By Stephanie Cousineau, lawyer.
How often in life do you feel like you’re having a conversation that’s really “in the vault”? Most of us have been burned by having our secrets leaked by friends and used against us, and maybe it’s too much to expect that our social connections will keep everything on the down-low. But you likely expect the exact opposite from your lawyer— it’s pretty commonly known that what’s discussed between the two of you is meant to stay between the two of you.
That’s pretty serious—but so are legal problems, so it’s completely understandable that clients sometimes want to include a friend, a loved one, a “second”, just someone for support when they talk to their lawyer. And that won’t change the lawyer’s obligation to maintain confidentiality, keeping the conversation between lawyer and client private… but what about “privileged”? Is your lawyer’s advice still protected by privilege when your conversation includes a plus one?
Privilege is more than the ethical duty to keep a client’s secrets safe—it’s a legal duty that protects the advice your lawyer gives you, so it can’t be used against you in a court of law. This, the Supreme Court of Canada has called a “fundamental civil and legal right” (in Solosky v The Queen at p 839).

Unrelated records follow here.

-- ==== Sys2Proof/Machine/RegNames.lean ====
section
/-!
DEFINITION. The names of the registers and fields of the register map, as the field tables of the spec's chapters
name them: `BLOCK_UNIT_REGISTER` for a whole register (or its only field) and `BLOCK_UNIT_REGISTER_FIELD` for a field.
The arguments are the instance numbers, outermost first.
-/

namespace Sys2Proof.Machine.R

open Sys2Proof.Machine (RF)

Generally speaking, this is so sacred that including any other person in the conversations between lawyer and client is said to “waive the privilege”, based on the legally-accepted idea that if another person is included, it was never meant to be privileged.
The Alberta Court of Queen’s Bench called this a “well-established rule” (in Pinder v Sproule at para 46], drawn from “Wigmore’s principles”, an old, but still relevant test devised by the American jurist, John Henry Wigmore in 1905. The Supreme Court of Canada still referred to Wigmore in its 1991 decision, R v Guelke, where it stated that the test for whether communications were privileged required that:
- the communication originated in confidence that they would not be disclosed;
- this element of confidentiality had to be essential to the full and satisfactory maintenance of the parties’ relation;
- the relation had to be one in which “the opinion of the community ought to be sedulously fostered”; and
- the injury that would “inure to the relation” by the disclosure had to be greater than the benefit gained by it, in terms of deciding the litigation question properly.

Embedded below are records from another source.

-- ==== Sys2Proof/Machine/State.lean ====
section
/-!
DEFINITION. The state of the device: the timebase, the registers, the memories, what each unit holds beside its
registers, and the commands that wait. Plain data throughout.

Registers are one sparse list of the words that differ from their reset value (`resetWord`); memory is one sparse list
of the bytes that are not zero.
-/

namespace Sys2Proof.Machine

/-- Why the machine stops. -/
inductive Fault where
  /-- Raised by a command that names a unit number the spec does not give the device (an ill-formed command). Safe: no
  such unit exists to act. -/
  | noSuchUnit
  deriving DecidableEq, Repr

/-- Why a command is refused. -/
inductive Refusal where
  /-- Raised by a command without a meaning yet. Safe. -/
  | notModelled (mnemonic : String)
  deriving DecidableEq, Repr

/-- A record waiting in the Ledger's write queue (R357): its ring (4 the reserve), its position, its 64 bytes, and how
many times its programming has failed (R364). -/
structure LdgRec where
  ring : Nat
  pos : Nat
  bytes : List Byte
  failed : Nat := 0
  deriving DecidableEq, Repr, Inhabited

/-- The Ledger beside its registers (chapter 18): the write queue; per ring the next position to accept, the next to
write, the floor and the size in force (in 1 024-record units); per ring the position after its last record in the reserve;
the reserve's next position and records; the refused posts since the last DROPPED record; the CLEAR records, as (ring,
floor), that wait for a free entry. -/
structure Ledger where
  queue : List LdgRec := []
  acc : List Nat := [0, 0, 0, 0]
  w : List Nat := [0, 0, 0, 0]
  floor : List Nat := [0, 0, 0, 0]
  size : List Nat := [0x80, 0x180, 0x200, 0x180]
  resTop : List Nat := [0, 0, 0, 0]
  resW : Nat := 0
  reserve : List (Nat × List Byte) := []
  drops : List Nat := [0, 0, 0, 0]
  clears : List (Nat × Nat) := []
  deriving DecidableEq, Repr, Inhabited

/-- One edge of a channel: its execution time, its level, its commanded instant, the start of the period that commands it
(0 for an off-edge that ends the period before), and whether the stretch of its pair partner's off-edge delayed it (R160,
R163, R164). -/
structure Edge where
  time : Nat
  on : Bool
  cmd : Nat
  per : Nat := 0
  late : Bool := false
  deriving DecidableEq, Repr, Inhabited

/-- What holds a channel (R171, R173): the earliest instant from which it may resume, none while the hold stands, and the
instant at which its waveform lets it resume, once that is built. -/
structure Gate where
  free : Option Nat := none
  resume : Option Nat := none
  deriving DecidableEq, Repr, Inhabited

/-- A channel's waveform as built so far (R160–R167): its final edges, its commanded edges after the bootstrap guard, the
interlock's holds as (instant, held), and what holds it. Of the edges behind the current period only the last few stay. -/
structure WaveSt where
  fin : List Edge := []
  raw : List Edge := []
  ilk : List (Nat × Bool) := []
  gate : Option Gate := none
  deriving DecidableEq, Repr, Inhabited

/-- A PWM channel beside its registers (R160–R167, R173, R184, R190–R195). `pend` holds the final edges not yet sent and
`flight` those sent and not executed; `ons` are the latest on-intervals (R190), the open one without an end. -/
structure Chan where
  pend : List Edge := []
  flight : List Edge := []
  level : Bool := false
  levelAt : Nat := 0
  wave : WaveSt := {}
  ons : List (Nat × Option Nat) := []
  qual : Nat := 0
  strikes : List Nat := []
  desatAt : Option Nat := none
  gateMis : Nat := 0
  deriving DecidableEq, Repr, Inhabited

/-- How a group's next period follows (R156, R158): anchor, PERIOD in force, index, and whether it lies on the grid. -/
structure Gen where
  anchor : Int := 0
  v : Nat := 0
  k : Int := 0
  grid : Bool := true
  deriving DecidableEq, Repr, Inhabited

/-- A period of a group, built ahead of its start by the largest lead: its bounds, its count, what it followed from, how
the next one follows, and the PERIOD, as it was loaded, that becomes active at its start. -/
structure Period where
  start : Nat := 0
  stop : Nat := 0
  cnt : Nat := 0
  grid : Bool := true
  v : Nat := 0
  gen : Gen := {}
  next : Gen := {}
  perNew : Option Nat := none
  deriving DecidableEq, Repr, Inhabited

This has come to be seen as more of a series of guiding principles than a fixed test, using a principled approach to decide if and when privilege ought to be waived. But the big takeaway here is that rarely will information stay privileged if it’s disclosed to a third party. A significant exception is if the other person has a “common interest”—like having a similar legal issue of their own, for which the advice your lawyer has given you is also relevant for them. That said, the expectation is that that other person will keep the disclosure confidential.

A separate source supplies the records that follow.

-- ==== Sys2Proof/Machine/Reach.lean ====
section
/-!
DEFINITION. The parts of the device and how far a command reaches: each command's meaning names the parts it may write,
and leaves every other part as it was (log entry 2).
-/

namespace Sys2Proof.Machine

/-- The parts of the device: the register blocks of the register map (R7) with what each unit holds beside its registers,
the memory map, the answer and the holding copies of the requesters (`bus`), and the engines of the memory blocks (`mst`).
-/
inductive Part where
  | sys | clk | pwr | mld | bnk | swp | gln | adc | scr | ce | pht | pwm | fmx | lne | net | tsu | twn | wch | ldg | hlt
  | irq | pin | mem | bus | mst
  deriving DecidableEq, Repr

/-- Every part. -/
def Part.all : List Part :=
  [.sys, .clk, .pwr, .mld, .bnk, .swp, .gln, .adc, .scr, .ce, .pht, .pwm, .fmx, .lne, .net, .tsu, .twn, .wch, .ldg,
   .hlt, .irq, .pin, .mem, .bus, .mst]

/-- The unit whose register block holds an address (R25, Table 1-8); an address outside the other blocks counts as SYS. -/
def partOf (addr : Nat) : Part :=
  match addr / 0x10000 with
  | 0x4001 => .clk | 0x4002 => .pwr | 0x4003 => .mld | 0x4004 => .bnk | 0x4005 => .swp | 0x4006 => .gln
  | 0x4008 => .adc | 0x4009 => .scr | 0x400A => .ce | 0x400C => .pht | 0x400D => .pwm | 0x400E => .fmx
  | 0x400F => .lne | 0x4010 => .net | 0x4011 => .tsu | 0x4012 => .twn | 0x4013 => .wch | 0x4014 => .ldg
  | 0x4015 => .hlt | 0x4016 => .irq | 0x4017 => .pin
  | _ => .sys

/-- `new` within the reach, `old` outside it. -/
def State.confine (reach : List Part) (old new : State) : State :=
  let r (p : Part) : Bool := reach.contains p
  { new with
    regs := smix (fun a => r (partOf a)) old.regs new.regs
    mem := if r .mem then new.mem else old.mem
    rows := if r .mem then new.rows else old.rows
    resp := if r .bus then new.resp else old.resp
    holding := if r .bus then new.holding else old.holding
    ldg := if r .ldg then new.ldg else old.ldg
    chans := if r .pwm then new.chans else old.chans
    groups := if r .pwm then new.groups else old.groups
    fltPins := if r .fmx then new.fltPins else old.fltPins
    lanes := if r .lne then new.lanes else old.lanes
    engs := if r .ce then new.engs else old.engs
    mld := if r .mld then new.mld else old.mld
    adcs := if r .adc then new.adcs else old.adcs
    chains := if r .scr then new.chains else old.chains
    scr := if r .scr then new.scr else old.scr
    move := if r .ce then new.move else old.move
    trigs := if r .tsu then new.trigs else old.trigs
    twn := if r .twn then new.twn else old.twn
    trks := if r .pht then new.trks else old.trks
    quad := if r .pht then new.quad else old.quad
    net := if r .net then new.net else old.net
    doms := if r .tsu then new.doms else old.doms
    pdelays := if r .tsu then new.pdelays else old.pdelays
    isle := if r .wch then new.isle else old.isle
    mst := if r .mst then new.mst else old.mst
    clk := if r .clk then new.clk else old.clk
    hlt := if r .hlt then new.hlt else old.hlt
    pwr := if r .pwr then new.pwr else old.pwr
    pins := if r .pin then new.pins else old.pins }

end Sys2Proof.Machine
end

There is also an exception when an individual with a disability needs a support person to be able to bring their claim forward. Here, it’s an issue of access to justice, but the condition is still that the support person, acting like the client’s agent, takes in the legal advice, and is meant to keep the confidence.
So what does this mean for your friend, loved one, or “second”? It’s likely that the comfort of having a “plus one” in the discussion with your lawyer means you’re waiving your privilege. And you might miss that when it’s gone… losing privilege might be worse than losing confidence. You can bounce back from a social faux-pas, when a “friend” betrays your secrets and it comes back to haunt you. But it could have far bigger and more lasting consequences when losing privilege means you also lose in court.